Might I take just a moment and reveal what I believe to be the truth? No human being can really pinpoint what happens or what is happening in the human mind at any given time. So, why do you expect an autism parent to know what’s going on with their child every moment? When Jason ( my child) was younger he would meltdown in class. The school system placed him in a class with Down Syndrome children. I knew right off that this was not the right environment, not because of the children, but because he needed a “different “ level of attention. However, this classroom setting was what was offered and during that time it was “all” that was offered. Unsurprisingly, I was called to pick him up, more than twice because he would not stop screaming and no one understood how to work with him. I was a young Mom. I didn’t know what had caused the meltdown, maybe it was the bright lights in the room, a color he didn’t like, impatience from someone on his response or someone taking something that he had fixated on. I had to figure this out! 🙁

When I couldn’t figure it out, I received the feeling of being a “bad” parent. (Oh and by the way the word “ meltdown “ was not even used to describe the screaming, it was considered a ‘ tantrum’ ) Why didn’t the school system realize they should have been trying to figure it out too? As the years went by, the number of children diagnosed with autism increased! Finally, they ( school system) begin to realize that they needed to re-think, re-work, and reestablish how to teach and help people on the Autism spectrum.

Sometimes, Jason still has meltdowns and even today I can only assume or guess.

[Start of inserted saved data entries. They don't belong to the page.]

-- ==== Sys2Proof/Laws/Ops.lean ====
section
/-! SUPPORT. The shared operations over registers, faults, memory, entries and signals: what each changes, and all it leaves alone. -/

namespace Sys2Proof.Machine

variable (s : State)

theorem ite_keep {β : Type} (g : State → β) {c : Prop} [Decidable c] {a b : State} {x : β} (ha : g a = x) (hb : g b = x) :
    g (if c then a else b) = x := by
  split <;> assumption

theorem foldl_keep {α β : Type} {f : State → α → State} (g : State → β) (h : ∀ s x, g (f s x) = g s) (l : List α) (s : State) :
    g (l.foldl f s) = g s := by
  induction l generalizing s with
  | nil => rfl
  | cons x r ih => exact (ih _).trans (h _ _)

/-! ### Fields that an operation leaves alone -/

@[simp] theorem State.pending_sendMsix (g : Nat) : (s.sendMsix g).pending = s.pending := rfl
@[simp] theorem State.free_sendMsix (g : Nat) : (s.sendMsix g).free = s.free := rfl
@[simp] theorem State.nextId_sendMsix (g : Nat) : (s.sendMsix g).nextId = s.nextId := rfl
@[simp] theorem State.clock_sendMsix (g : Nat) : (s.sendMsix g).clock = s.clock := rfl
@[simp] theorem State.regs_sendMsix (g : Nat) : (s.sendMsix g).regs = s.regs := rfl
@[simp] theorem State.shadow_sendMsix (g : Nat) : (s.sendMsix g).shadow = s.shadow := rfl
@[simp] theorem State.armed_sendMsix (g : Nat) : (s.sendMsix g).armed = s.armed := rfl
@[simp] theorem State.resetting_sendMsix (g : Nat) : (s.sendMsix g).resetting = s.resetting := rfl
@[simp] theorem State.pans_sendMsix (g : Nat) : (s.sendMsix g).pans = s.pans := rfl
@[simp] theorem State.dies_sendMsix (g : Nat) : (s.sendMsix g).dies = s.dies := rfl
@[simp] theorem State.stackTab_sendMsix (g : Nat) : (s.sendMsix g).stackTab = s.stackTab := rfl
@[simp] theorem State.dev_sendMsix (g : Nat) : (s.sendMsix g).dev = s.dev := rfl
@[simp] theorem State.devPoison_sendMsix (g : Nat) : (s.sendMsix g).devPoison = s.devPoison := rfl
@[simp] theorem State.devPending_sendMsix (g : Nat) : (s.sendMsix g).devPending = s.devPending := rfl
@[simp] theorem State.devEpoch_sendMsix (g : Nat) : (s.sendMsix g).devEpoch = s.devEpoch := rfl
@[simp] theorem State.devWritten_sendMsix (g : Nat) : (s.sendMsix g).devWritten = s.devWritten := rfl
@[simp] theorem State.signals_sendMsix (g : Nat) : (s.sendMsix g).signals = s.signals := rfl
@[simp] theorem State.entries_sendMsix (g : Nat) : (s.sendMsix g).entries = s.entries := rfl
@[simp] theorem State.held_sendMsix (g : Nat) : (s.sendMsix g).held = s.held := rfl
@[simp] theorem State.traps_sendMsix (g : Nat) : (s.sendMsix g).traps = s.traps := rfl
@[simp] theorem State.ports_sendMsix (g : Nat) : (s.sendMsix g).ports = s.ports := rfl
@[simp] theorem State.link_sendMsix (g : Nat) : (s.sendMsix g).link = s.link := rfl
@[simp] theorem State.engines_sendMsix (g : Nat) : (s.sendMsix g).engines = s.engines := rfl
@[simp] theorem State.time_sendMsix (g : Nat) : (s.sendMsix g).time = s.time := rfl
@[simp] theorem State.power_sendMsix (g : Nat) : (s.sendMsix g).power = s.power := rfl
@[simp] theorem State.tally_sendMsix (g : Nat) : (s.sendMsix g).tally = s.tally := rfl
@[simp] theorem State.pan_sendMsix (g : Nat) (p' : Nat) : (s.sendMsix g).pan p' = s.pan p' := congrArg (fun t => Table.get ({} : Pan) t p') (State.pans_sendMsix s g)
@[simp] theorem State.die_sendMsix (g : Nat) (d' : Nat) : (s.sendMsix g).die d' = s.die d' := congrArg (fun t => Table.get ({} : Die) t d') (State.dies_sendMsix s g)
@[simp] theorem State.stack_sendMsix (g : Nat) (k' : Nat) : (s.sendMsix g).stack k' = s.stack k' := congrArg (fun t => Table.get ({} : Stack) t k') (State.stackTab_sendMsix s g)
@[simp] theorem State.port_sendMsix (g : Nat) (n' : Nat) : (s.sendMsix g).port n' = s.port n' := congrArg (fun t => Table.get ({} : Port) t n') (State.ports_sendMsix s g)
@[simp] theorem State.engine_sendMsix (g : Nat) (i' : Nat) : (s.sendMsix g).engine i' = s.engine i' := congrArg (fun t => Table.get ({} : Engine) t i') (State.engines_sendMsix s g)
@[simp] theorem State.queue_sendMsix (g : Nat) (p' q' : Nat) : (s.sendMsix g).queue p' q' = s.queue p' q' := by simp only [State.queue, State.pan_sendMsix]
@[simp] theorem State.array_sendMsix (g : Nat) (p' a' : Nat) : (s.sendMsix g).array p' a' = s.array p' a' := by simp only [State.array, State.pan_sendMsix]
@[simp] theorem State.ve_sendMsix (g : Nat) (p' : Nat) : (s.sendMsix g).ve p' = s.ve p' := by simp only [State.ve, State.pan_sendMsix]
@[simp] theorem State.obj_sendMsix (g : Nat) (p' o' : Nat) : (s.sendMsix g).obj p' o' = s.obj p' o' := by simp only [State.obj, State.pan_sendMsix]
@[simp] theorem State.reg_sendMsix (g : Nat) (o' : Nat) : (s.sendMsix g).reg o' = s.reg o' := congrArg (fun t => Table.get (regReset o') t o') (State.regs_sendMsix s g)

The fact is you must get to know him just like any other person. There is no pinpoint perfect knowledge of what’s wrong. Calm, attentiveness, prayer, gestures all can help alleviate the meltdown but can’t pinpoint the cause. We are humans working together trying to understand and trying to address each happening.

Every day as I wake there are new challenges and new barriers, I don’t know about you but I have to adjust accordingly. My son has to adjust, maybe not to the same challenges and definitely in a different way, but I allow for his adjustment. My highest and deepest respect to Jason and people dealing with Autism on a daily basis as they go through our society, holding it together, in the face of all types of obstacles that really annoy them. God bless each and every one of you and may understanding amongst people be found “around” you.